You can declare as many variables as you want, but they will all be null until you actually instantiate at least one object and set them to it. To instantiate an object (i.e. create a new instance of a class), you must use the new keyword (e.g. new Label()).

However, everything I've said so far is only true of "Reference Types" (class). That is not the case with "Value Types" (struct). When you declare a variable as a value type, for all practical purposes, it is actually the object. Many simple data types such as int are value types. So for instance:

int x;
int y;
x = 1;
y = x;
y = 2;

After running the above code, x will equal 1 and y will equal 2. Setting y = x does not cause y to reference the same object as x. Rather, it copies the value from x to y, thereby creating a new value type object.

Answer 9

If we refer to human in this context the class defines what is a human and what it can do (it's members like height, width etc. and it's methods eat(), drink() etc.) and a object represents the actual human (a person named Andrew that has a height a width can eat and drink)

Answer 10

Please correct me if I am wrong, but when i look at the code I see two objects being created and pointing at a value is their own memory locations.

The copy = c; line just say that the copy object is not going to point the the memory location of the c object rather than the one it was first set to.

Answer 11

In the example you provided, and as is the case with many examples provided by books, you are seeing the most basic case. It is hard to understand the best way to use a feature like this until you actually get into greater depth with the code.

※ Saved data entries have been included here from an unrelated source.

/-- A DELAY under a good tag takes the link UP with its delay. -/
theorem exec_helloDelay (hh : (linkOf s k).hello = some h) (hstate : (linkOf s k).state = 2) {x : Digest} (hx : h.shared = some x)
    (hlen : payload.length = 0x38) (h0 : byteAt payload 0 = 3) (hzero : zeroAt payload 1 7 = true)
    (htag : digestAt payload 0x18 = kdf (kdf x "DYDL" h.nonces) "" (payload.take 0x18)) :
    let d := delayUnits h.txNs (fld payload 0x10 8) (fld payload 8 8) h.rxNs
    let up : LinkSt := { (linkOf s k).cleared k with state := 3, lanes := (linkOf s k).lanes, hello := some h, delay := d }
    let u := hwBump s (kLink k 1) 1
    exec (.helloDelay k payload) s = .next (unfused s
      (flushOut (sendLinkState (setLink u k { up with sak := if macsecOn u (linkOf s k) then up.sakN 0 else none })))) := by
  have hgood : ¬ ((linkOf s k).state ≠ 2 ∨ payload.length ≠ 0x38 ∨ byteAt payload 0 ≠ 3 ∨ (!zeroAt payload 1 7) = true ∨
      digestAt payload 0x18 ≠ kdf (kdf x "DYDL" h.nonces) "" (payload.take 0x18)) := by
    simp [hstate, hlen, h0, hzero, htag]
  change execHelloDelay k payload s = _
  simp only [execHelloDelay, hh, hx]
  exact congrArg (fun x => Host.Outcome.next (unfused s x)) (if_neg hgood)

theorem exec_helloRetry (hh : (linkOf s k).hello = some h) : exec (.helloRetry k) s = .next (unfused s (
    if (linkOf s k).state = 2 ∧ h.sentTread + 1000 ≤ s.time.tread then startHello s k else s)) := by
  change execHelloRetry k s = _
  simp only [execHelloRetry, hh]

end HelloB

/-- The lanes on which a link may lock: all of its mode, or one half where the link may degrade. -/
theorem lanes_lock {l : LinkSt} {lanes : BitVec 4} (h : (l.mode ≤ 2 ∧ lanes = 15) ∨ (2 < l.mode ∧ lanes = 3) ∨
      (l.mode ≤ 2 ∧ l.degradeEn = true ∧ (lanes = 3 ∨ lanes = 12))) :
    ((if l.mode ≤ 2 then lanes == 15 else lanes == 3) || (decide (l.mode ≤ 2) && l.degradeEn && (lanes == 3 || lanes == 12))) = true := by
  rcases h with ⟨hm, rfl⟩ | ⟨hm, rfl⟩ | ⟨hm, hd, rfl | rfl⟩
  · simp [hm]
  · simp [Nat.not_le.2 hm]
  · simp [hm, hd]
  · simp [hm, hd]

/-- Settles O46: each row's guard is the statement's. -/
theorem linkStates : Obligations.link_states := by
  intro s k l
  refine ⟨fun en hlc => ⟨fun hsame => ?same, fun hoff hen => ?on, fun hon hen hdown => ?off, fun hon hen hup => ?offUp⟩,
    fun lanes hstate hlanes => answers rfl (if_pos ⟨hstate, lanes_lock hlanes⟩), fun cause hcause hup => ?down,
    fun hstate hen hfaulted hdue => ?retrain, fun hfaulted => ?faulted,
    fun h hh hstate => ⟨fun payload rx r hr hform => ?helloA, fun payload a ha hend hnew hlen h0 hzero hnonces => ?helloB,
      fun payload x hx hlen h0 hzero htag => exec_helloDelay hh hstate hx hlen h0 hzero htag,
      fun hdue => answers (exec_helloRetry hh) (if_pos ⟨hstate, hdue⟩), fun hearly => ?early⟩⟩
  case same => exact answers rfl ((if_neg hlc).trans (if_pos hsame))
  case on =>
    subst hen
    exact answers rfl ((if_neg hlc).trans (enableLink_on hoff))
  case off =>
    subst hen
    exact answers rfl ((if_neg hlc).trans ((enableLink_off hon).trans (if_neg (ne_true_of_eq_false hdown))))
  case offUp =>
    subst hen
    exact answers rfl ((if_neg hlc).trans ((enableLink_off hon).trans (if_pos hup)))
  case down => exact answers rfl ((if_pos hcause).trans (goDown_up hup))
  case retrain => exact answers rfl (if_pos ⟨hstate, hen, congrArg not hfaulted, hdue⟩)
  case faulted => exact answers rfl (if_neg fun h => absurd h.2.2.1 (ne_true_of_eq_false (congrArg not hfaulted)))
  case helloA =>
    have hexec := exec_helloA (rx := rx) hh hstate hr hform
    intro u c ix h' v
    exact ⟨fun hbad => answers hexec (if_pos hbad), fun hok hlower => answers hexec ((if_neg (not_not.2 hok)).trans (if_pos hlower)),
      fun hok hhigher => answers hexec ((if_neg (not_not.2 hok)).trans (if_neg (Nat.not_lt.2 hhigher)))⟩
  case helloB =>
    have hexec := exec_helloB hh hstate ha hend hnew hlen h0 hzero hnonces
    intro good u
    refine ⟨fun hbad => answers hexec (if_pos (congrArg not hbad)), fun x hgood hx =>
      answers hexec ((if_neg (ne_true_of_eq_false (congrArg not hgood))).trans ?_)⟩
    rw [hx]
  case early => exact answers (exec_helloRetry hh) (if_neg fun h => absurd h.2 (Nat.not_le.2 hearly))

I don't know if this is exactly correct, but the way that I would use something like this is:

private double GetArea(Circle c)
{
     //this will be a default circle should the passed in circle be invalid
     Circle toCalc = new Circle(5);

     //check to make sure c is valid
     if(c != null)
          toCalc = c;

     return Math.pow(toCalc.Radius, 2) * Math.Pi;
}

Since toCalc is a class and not a primitive data type it must be initialized in order for the code to compile. If it isn't initialized, the compiler will give you some error like "toCalc may not be initialized."